Effect of content of modified CSP on percentage loss by weight: ▴: water swelling in deionised water; •: water swelling in 0·9% NaCl salt solution; NBR, 100 phr; carbon black, 30 phr; modified polymer/CSP, 30 wt-%; soak temperature, 90°C
Images (SEM) of fracture surface for WSR
Figure 8 shows the SEM images of the fracture surface for the WSR. Figure 8a shows that the fracture surfaces are distinct. But in Fig. 8b, fracture surfaces are very blurry. It indicates that compatibility of rubber and modified CSP is better than that of rubber and unmodified CSP.

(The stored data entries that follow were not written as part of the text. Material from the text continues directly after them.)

-- ==== Sys2Proof/Laws/Settle.lean ====
section
/-!
SUPPORT. The end of every command, one field at a time: what `settle` leaves alone (R35, R524).
-/
namespace Sys2Proof.Machine

/-- What `quiet` keeps, the end of a command keeps. -/
theorem settle_of_quiet {α : Type} (f : State → α) (hf : ∀ s, f (quiet s) = f s) (s : State) : f (settle s) = f s :=
  (hf (settle s)).symm.trans ((congrArg f (quiet_settle s)).trans (hf s))
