/-! ### `modifyQp` -/

@[simp] theorem modifyQp_modes (q : Nat) (f : QueuePair → QueuePair) (s : State) : (modifyQp q f s).modes = s.modes := rfl
@[simp] theorem modifyQp_fuses (q : Nat) (f : QueuePair → QueuePair) (s : State) : (modifyQp q f s).fuses = s.fuses := rfl
@[simp] theorem modifyQp_boot (q : Nat) (f : QueuePair → QueuePair) (s : State) : (modifyQp q f s).boot = s.boot := rfl
@[simp] theorem modifyQp_disp (q : Nat) (f : QueuePair → QueuePair) (s : State) : (modifyQp q f s).disp = s.disp := rfl
@[simp] theorem modifyQp_chainMem (q : Nat) (f : QueuePair → QueuePair) (s : State) : (modifyQp q f s).chainMem = s.chainMem := rfl
@[simp] theorem modifyQp_scratch (q : Nat) (f : QueuePair → QueuePair) (s : State) : (modifyQp q f s).scratch = s.scratch := rfl
@[simp] theorem modifyQp_epochs (q : Nat) (f : QueuePair → QueuePair) (s : State) : (modifyQp q f s).epochs = s.epochs := rfl
@[simp] theorem modifyQp_engines (q : Nat) (f : QueuePair → QueuePair) (s : State) : (modifyQp q f s).engines = s.engines := rfl
@[simp] theorem modifyQp_energy (q : Nat) (f : QueuePair → QueuePair) (s : State) : (modifyQp q f s).energy = s.energy := rfl
@[simp] theorem modifyQp_flow (q : Nat) (f : QueuePair → QueuePair) (s : State) : (modifyQp q f s).flow = s.flow := rfl
@[simp] theorem modifyQp_tenants (q : Nat) (f : QueuePair → QueuePair) (s : State) : (modifyQp q f s).tenants = s.tenants := rfl
@[simp] theorem modifyQp_keys (q : Nat) (f : QueuePair → QueuePair) (s : State) : (modifyQp q f s).keys = s.keys := rfl
@[simp] theorem modifyQp_rng (q : Nat) (f : QueuePair → QueuePair) (s : State) : (modifyQp q f s).rng = s.rng := rfl
@[simp] theorem modifyQp_cores (q : Nat) (f : QueuePair → QueuePair) (s : State) : (modifyQp q f s).cores = s.cores := rfl
@[simp] theorem modifyQp_memTest (q : Nat) (f : QueuePair → QueuePair) (s : State) : (modifyQp q f s).memTest = s.memTest := rfl
@[simp] theorem modifyQp_access (q : Nat) (f : QueuePair → QueuePair) (s : State) : (modifyQp q f s).access = s.access := rfl
@[simp] theorem modifyQp_mram (q : Nat) (f : QueuePair → QueuePair) (s : State) : (modifyQp q f s).mram = s.mram := rfl
@[simp] theorem modifyQp_images (q : Nat) (f : QueuePair → QueuePair) (s : State) : (modifyQp q f s).images = s.images := rfl
@[simp] theorem modifyQp_locket (q : Nat) (f : QueuePair → QueuePair) (s : State) : (modifyQp q f s).locket = s.locket := rfl
@[simp] theorem modifyQp_sec (q : Nat) (f : QueuePair → QueuePair) (s : State) : (modifyQp q f s).sec = s.sec := rfl
@[simp] theorem modifyQp_tamper (q : Nat) (f : QueuePair → QueuePair) (s : State) : (modifyQp q f s).tamper = s.tamper := rfl
@[simp] theorem modifyQp_life (q : Nat) (f : QueuePair → QueuePair) (s : State) : (modifyQp q f s).life = s.life := rfl
@[simp] theorem modifyQp_faults (q : Nat) (f : QueuePair → QueuePair) (s : State) : (modifyQp q f s).faults = s.faults := rfl
@[simp] theorem modifyQp_log (q : Nat) (f : QueuePair → QueuePair) (s : State) : (modifyQp q f s).log = s.log := rfl
@[simp] theorem modifyQp_custody (q : Nat) (f : QueuePair → QueuePair) (s : State) : (modifyQp q f s).custody = s.custody := rfl
@[simp] theorem modifyQp_dict (q : Nat) (f : QueuePair → QueuePair) (s : State) : (modifyQp q f s).dict = s.dict := rfl
@[simp] theorem modifyQp_clasp (q : Nat) (f : QueuePair → QueuePair) (s : State) : (modifyQp q f s).clasp = s.clasp := rfl
@[simp] theorem modifyQp_twin (q : Nat) (f : QueuePair → QueuePair) (s : State) : (modifyQp q f s).twin = s.twin := rfl
@[simp] theorem modifyQp_domain (q : Nat) (f : QueuePair → QueuePair) (s : State) : (modifyQp q f s).domain = s.domain := rfl
@[simp] theorem modifyQp_pins (q : Nat) (f : QueuePair → QueuePair) (s : State) : (modifyQp q f s).pins = s.pins := rfl
@[simp] theorem modifyQp_telemetry (q : Nat) (f : QueuePair → QueuePair) (s : State) : (modifyQp q f s).telemetry = s.telemetry := rfl
@[simp] theorem modifyQp_tap (q : Nat) (f : QueuePair → QueuePair) (s : State) : (modifyQp q f s).tap = s.tap := rfl
@[simp] theorem modifyQp_sent (q : Nat) (f : QueuePair → QueuePair) (s : State) : (modifyQp q f s).sent = s.sent := rfl
@[simp] theorem modifyQp_reply (q : Nat) (f : QueuePair → QueuePair) (s : State) : (modifyQp q f s).reply = s.reply := rfl
@[simp] theorem modifyQp_freeUses (q : Nat) (f : QueuePair → QueuePair) (s : State) : (modifyQp q f s).freeUses = s.freeUses := rfl
@[simp] theorem modifyQp_pending (q : Nat) (f : QueuePair → QueuePair) (s : State) : (modifyQp q f s).pending = s.pending := rfl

a CSP was not modified in WSR; b CSP was modified with 30%P(AA-co-BA)
Conclusions
A novel WSR has been prepared by blending NBR, reactive clay and other additives with CSP, which was modified by IPN technology with cross-linked P(AA-co-BA). The compatibility of CSP and NBR was improved greatly, when CSP was modified by IPN technology with cross-linked P(AA-co-BA). It resulted in better properties of WSR. When the content of CSP in modified WSR was 30 phr, and the content of cross-linked P(AA-co-BA) in the modified CSP was 30%, tensile strength, elongation at break, water/swelling ratio and percentage loss of the WSR were 11·3 MPa, 1943%, 532% and 5·8% respectively.
Footnotes
Acknowledgements
The authors would like to thank the support from the projects for the Excellent Youth Scholars of Educational Commission of Hubei Province of China (grant no. Q20101505) and Hubei Provincial Natural Science Foundation of China (grant no. 2011CDB220).